Using Data Pipeline to ingest data

When you need to take in data from an external source, the first option you should consider is to use the platform's Data Pipeline component.

This enables you to define the data source, transform it to match fields in your tables, then insert or update the data in the specified table. This can be set up to handle streaming data or static files.

A good practical example is to be able to take Copp Clark holiday data that arrives in CSV files.

info

You can also use the Data Pipeline component to send out data to external systems. This works the same way in reverse, taking data from tables in your Genesis application and transforming it into the format required by the target system.

Here we are going focus on incoming data in static files.

Transforming data

To create a Data Pipeline for ingesting data, you create a -project-name_data-pipeline.kts file to define a pipeline that maps data from an external source (database, file) to tables in your application.

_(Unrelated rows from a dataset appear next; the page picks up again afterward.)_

-- ==== Sys2Proof/Machine/Cox.lean ====
section
/-! DEFINITION. The Cox cores: issue of an instruction, its checks and the program counter (R335, R340 to R343, R347); the ALU, MAC,
LOCAL, ACC, CTRL and LONG classes (R336 to R339, R341, R342, R344, R345); interrupts (R346 to R348); loading, starting and switching
(R350 to R353). -/

namespace Sys2Proof.Machine

/-! ### Issue -/

/-- R328: a core's fixed-function source. -/
def coreSrc (c : Nat) : Nat := srcOf 5 1 (16 + c)

/-- The Cox cluster of a side is clocked. -/
def State.coxRuns (s : State) (sd : SideId) : Bool := !s.held && (s.side sd).islRuns coxSrc

/-- R347: the lowest pending source with its IMASK bit set. -/
def Core.dueSrc (k : Core) : Option Nat := (List.range 16).find? (fun i => bitAt k.ipend i && bitAt k.imask i)

/-- The next instruction is one of the last two of the loop body in progress. -/
def Core.bodyEnd (k : Core) : Bool :=
  match k.act.loops with
  | [] => false
  | l :: _ => k.pc == l.last || (k.pc + 1 == l.last && l.start ≤ k.pc)

/-- R347: the boundary is eligible. -/
def Core.eligible (k : Core) : Bool := k.st != 0 && !k.ctx && !k.inSlot && (k.st == 2 || k.waitTag.isSome || !k.bodyEnd)

/-- R347: an interrupt is taken before the next instruction. -/
def Core.intDue (k : Core) : Bool := k.eligible && k.dueSrc.isSome

/-- A core issues: it runs, no HALT waits for its tags (R352), and no interrupt comes first. -/
def State.mayIssue (s : State) (sd : SideId) (c : Nat) : Bool :=
  let k := (s.side sd).coreOf c
  s.coxRuns sd && k.st != 0 && k.halts.isEmpty && !k.intDue

/-- The word at a core's PC: none from a poisoned block (R343). -/
def Side.fetch (x : Side) (c : Nat) : Side × Option Word :=
  let k := x.coreOf c
  let r := x.readWord .cox (coxBase c k.bank + k.pc % 8192)
  (r.1, if r.2.2 then none else some r.2.1)

/-! ### Checks (R342, R343) -/

/-- R341: an instruction with a delay slot. -/
def isBranch : Instr → Bool
  | .bra .. => true
  | .beqz .. => true
  | .bnez .. => true
  | .bltz .. => true
  | .bgez .. => true
  | .call .. => true
  | .ret .. => true
  | .rti .. => true
  | .brar .. => true
  | _ => false

/-- R343: not allowed in a delay slot. -/
def notInSlot (i : Instr) : Bool :=
  isBranch i || (match i with
    | .loop .. => true
    | .loopr .. => true
    | .halt .. => true
    | .wait .. => true
    | _ => false)

/-- R342, R343: the checks of a LOOP with its COUNT and END. -/
def Core.loopBad (k : Core) (count last : Nat) : Option Nat :=
  if last ≤ k.pc || (match k.act.loops with
      | [] => false
      | l :: _ => decide (last ≥ l.last)) then some 4
  else if count != 0 && k.act.loops.length ≥ 3 then some 5
  else none

/-- R334: an access through address register r halts the core. -/
def Core.agBad (k : Core) (r : Nat) : Bool := amBad (k.ag (8 + r))

/-- The address register of a LOCAL access: x or y. -/
def localReg (y : Bool) (j : Fin 4) : Nat := (if y then 4 else 0) + j.val

/-- R334: a LOCAL access halts the core. -/
def Core.localBad (k : Core) (y : Bool) : LocalAddr → Bool
  | .ind j _ => k.agBad (localReg y j)
  | .dir _ => false

/-- R343: the cause with which the core halts on an instruction; none if it executes. -/
def Core.violation (k : Core) (i : Instr) : Option Nat :=
  if notInSlot i && k.inSlot then some 4
  else if isBranch i && (k.act.loops.head?).any (fun l => l.last == k.pc) then some 4
  else
    let mac := fun (o : MacArgs) => if (o.x.en && k.agBad o.x.k.val) || (o.y.en && k.agBad (4 + o.y.k.val)) then some 4 else none
    let local_ := fun y a => if k.localBad y a then some 4 else none
    match i with
    | .loop _ _ n e => k.loopBad n.toNat e.toNat
    | .loopr _ _ g e => k.loopBad ((k.gBranch g.val).toNat % 65536) e.toNat
    | .call .. => if k.calls.length ≥ 8 then some 6 else none
    | .ret .. => if k.calls.isEmpty then some 6 else none
    | .mpy _ _ o => mac o
    | .mac _ _ o => mac o
    | .msu _ _ o => mac o
    | .mpys _ _ o => mac o
    | .macs _ _ o => mac o
    | .msus _ _ o => mac o
    | .macx _ _ o => mac o
    | .nomac _ _ o => mac o
    | .ldx _ _ _ a => local_ false a
    | .stx _ _ _ a => local_ false a
    | .ldy _ _ _ a => local_ true a
    | .sty _ _ _ a => local_ true a
    | _ => none

/-- Leading zeros of a word. -/
def leadZeros (a : Word) : Nat := if a == 0 then 36 else 35 - log2n a.toNat

/-- Two halves, each a sum or difference modulo 2^18. -/
def halves (f : Int → Int → Int) (a b : Word) : Word :=
  smpW (f (smpI a) (smpI b)) (f (smpQ a) (smpQ b))

/-! ### Residues (R349) -/

/-- R349: a result that wraps modulo 2^n: c wraps change its residue by −c. -/
def RVal.wrap (n : Nat) (a : RVal) : RVal :=
  let v := sx n (ux n a.v)
  ⟨v, resOf (a.r < 3) (a.r + 3 - residue ((a.v - v) / (2 ^ n : Nat)))⟩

Each Data Pipeline must define three things:

  • source specifies the location of the incoming data
  • operator parses the source and maps the data to fields in the application's database; typically, you are looking to transform column headings on the incoming files into the relevant fields in the target table in your database
  • sink is the destination of the transformed data within your application. This can be a file or a queue, for example. You can use this to further update the data and store it somewhere else - such as a different database or a log

Source

Your pipeline needs a data source. The example below points to a local filesystem location. It pulls in any file that is dropped into the local file system’s directory $USER_HOME/run/runtime/coppClarkSimple:

source(
camelSource {
location = file://run/runtime/coppClarkSimple
}
)

Operators

Operators are used to transform input format to output format (although they can do more). You can chain them together, where each operator simply takes the output type of the previous one.

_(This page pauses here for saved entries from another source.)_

/-- R285: the island of a block type, and the channel it belongs to, that a source ID names; none if it is not that type's island. -/
def blkChan (ty src : Nat) : Option Chan :=
  let l := src % 2 ^ 15
  let at_ := fun (f : Chan → Nat) => [Chan.c0, Chan.c1].find? (fun c => f c == l)
  match ty with
  | 1 => at_ (fun c => srcOf 0 c.n 8)
  | 2 => at_ (fun c => srcOf 0 c.n 8)
  | 3 => at_ (fun c => srcOf 2 c.n 0)
  | 4 => at_ (fun c => srcOf 2 (2 + c.n) 0)
  | 5 => if l == srcOf 2 4 0 then some .c0 else none
  | 6 => if l == srcOf 2 4 0 then some .c0 else none
  | _ => none

/-- NWORDS of a LOAD_TABLE or COXCORE_LOAD. -/
def CmdEntry.nwords (e : CmdEntry) : Nat := e.op5 % 2 ^ 17

/-- R271 step 1: the status a command fails with at once, or 0. DESIGN CHOICE (assumption log 136): a CONFIGURE whose TARGET is a reserved
source code answers BAD_BLOCK by R285, not R13's BAD_SOURCE. -/
def stepOne (op : Nat) (e : CmdEntry) : Nat :=
  match opKinds op with
  | none => stBadOpcode
  | some ks =>
    let kind := e.boundary.toNat
    if !ks.contains kind then stBadParam
    else if e.other && ((targetSide op e).isSome || op == 0x01) then stBadParam
    else if op == 0x02 then
      let ty := bitsOf e.op5 23 16
      if blkLen ty == 0 || bitsOf e.op5 31 24 != blkLen ty || (blkChan ty e.op5).isNone then stBadBlock
      else if CmdEntry.readback e && kind != 0 then stBadParam
      else stOK
    else if op == 0x03 || op == 0x50 then
      (if CmdEntry.nwords e == 0 || CmdEntry.nwords e > 65536 then stBadParam else stOK)
    else stOK

/-- R270: the side a command acts on. -/
def actingSide (sd : SideId) (op : Nat) (e : CmdEntry) : SideId :=
  (targetSide op e).getD (if e.other then sd.other else sd)

/-! ### Step 2: operand data (R245, R285, R286, R322) -/

/-- The words of operand data a command reads. -/
def operandLen (op : Nat) (e : CmdEntry) : Nat :=
  if op == 0x02 then (if CmdEntry.readback e then 0 else blkLen (bitsOf e.op5 23 16))
  else if op == 0x03 || op == 0x50 then CmdEntry.nwords e
  else 0

/-- Words of the sparse packing: bits [35:0] of each 8-byte slot (R250). -/
def unpackSparse : Nat → List Byte → List Word
  | 0, _ => []
  | n + 1, bs => wordN (numOf (bs.take 8)) :: unpackSparse n (bs.drop 8)

/-- n words out of bytes in a packing (R250, R251). -/
def unpackBytes (dense : Bool) (n : Nat) (bs : List Byte) : List Word :=
  if dense then (unpackDense ((n + 1) / 2) bs).take n else unpackSparse n bs

/-- Operand data: from the device address space with DEV, else what the DMA read brought; or the status of its failure. -/
def State.operand (s : State) (sd : SideId) (op : Nat) (e : CmdEntry) (data : DmaData) : State × Except Nat (List Word) :=
  let n := operandLen op e
  if n == 0 then (s, .ok [])
  else if bitAt e.op5 63 then
    let a := e.op4 % 2 ^ 44
    if s.devCheck sd a n != stOK then (s, .error (s.devCheck sd a n))
    else
      let r := s.devRead sd a n
      (r.1, if r.2.2 then .error stDmaError else .ok r.2.1)
  else if !data.ok || data.poisoned then (s, .error stDmaError)
  else (s, .ok (unpackBytes (bitAt e.op5 32) n data.bytes))

/-- R311: operand data in the device address space waits for a DRAM channel in self-refresh. -/
def State.operandWaits (s : State) (op : Nat) (e : CmdEntry) : Bool :=
  let a := e.op4 % 2 ^ 44
  operandLen op e != 0 && bitAt e.op5 63 && (s.side (devSide a)).spaceWaits (devSpace a) (devOff a) (operandLen op e)

/-! ### Step 3: the boundary (R272) -/

/-- The boundary instant of a command executed at texec, resolved on the side it acts on; or the status it fails with. FORCE (R211), STROBE
(R378) and, with the Keel up, COX_HANDOVER (R33) judge a RACE_TIME in the past themselves. -/
def Side.resolveBnd (x : Side) (up : Bool) (texec op : Nat) (e : CmdEntry) : Except Nat Bnd :=
  let c := chanOf (e.w2.toNat % 2)
  match e.boundary.toNat with
  | 1 =>
    let fe := x.feOf c
    let k := e.w3.toNat % 2 ^ 36
    if !x.on (FE_STAT.RUNNING c.n) then .error stFeStopped
    else if k == 0 then .ok (.frame c fe.nextFrame)
    else if k < fe.nextFrame then .error stBoundaryPast
    else .ok (.frame c k)
  | 2 => match (x.acqOf c).armed with
    | some r => .ok (.record c r.num)
    | none => .ok .now
  | 3 =>
    let t := e.w2.toNat % 2 ^ 36 * 2 ^ 36 + e.w3.toNat % 2 ^ 36
    if t < texec && !(op == 0x12 || op == 0x61 || (op == 0x44 && up)) then .error stBoundaryPast else .ok (.time t)
  | 4 => .ok (.strobe (x.strobe.done.length + 1))
  | _ => .ok .now

/-- The boundary instant of a staged command, once it has come. A record that completes dates the commands that wait for it
(`Side.dateRecord`); one that ends otherwise (ISL_RESET) lets them go on now: DESIGN CHOICE (assumption log 136). -/
def Side.instantOf (x : Side) (st : Staged) : Option Nat :=
  match st.bnd with
  | .now => some st.texec
  | .time t => if x.now ≥ t then some t else none
  | .frame c k =>
    let t := x.tSample c ((x.feOf c).m0 + k * (x.feOf c).gridStep)
    if x.now ≥ t then some t else none
  | .drawn _ t => if x.now ≥ t then some t else none
  | .record c n => if (x.acqOf c).armed.any (fun r => r.num == n) then none else some x.now
  | .strobe n => if n ≤ x.strobe.done.length then some (lget x.strobe.done (x.strobe.done.length - n) x.now) else none

/-! ### READBACK (R285) -/

/-- The SPECTRAL block in force: band and mask fields and slot settings as they apply, the rest as stored. -/
def Pp.blockNow (pp : Pp) : List Word :=
  let bm := wordN (bitMask 28 17 + bitMask 13 10)
  let w0 := (lget pp.block 0 0 &&& ~~~bm) ||| (lget pp.force 0 0 &&& bm)
  let slot := fun t =>
    let g := lget pp.slots t Slot.init
    if g.on then g.cfg else ppSlot pp.block t
  [w0, lget pp.force 1 0, lget pp.block 2 0, lget pp.block 3 0] ++ (List.range 8).map (fun j => lget pp.force (4 + j) 0)
    ++ (List.range 6).flatMap slot ++ [lget pp.block 30 0, lget pp.block 31 0]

So in this case, the output of .split goes into .map and the output type of .map is a list of DbOperations, which the next sink (dbSync) can take as input.

            //1
.split(csvRawDecoder())
//2
.map { row ->
DbOperation.Upsert( ExchangeHoliday {
//The exclamations at the end tell the code "we expect this to always be present in the row data"
holidayDate = parseCCDateFormat(row.data["EventDate"])!!
holidayName = row.data["EventName"]
holidayType = getHolidayType(row.data["FileType"])!!
isoMic = row.data["ISO MIC Code"]!!
})
}

The example above has two operators. Let's look at them more closely.

  • split uses the pre-built decoder which converts the CSV file and outputs a map containing each row in column + value: CsvRow<Map<String, String>>
  • map takes the data we need from the row columns and formats it accordingly. We are building up ExchangeHoliday, a database entity in our app, wrapped in the Db operation we want to perform on it; in this case, we want to upsert.

For more complex requirements, you can create your own transformer in a seperate file. You can see this in two of our examples.

Also, you can build multiple database entities from a single file. You can see details of this in the third example.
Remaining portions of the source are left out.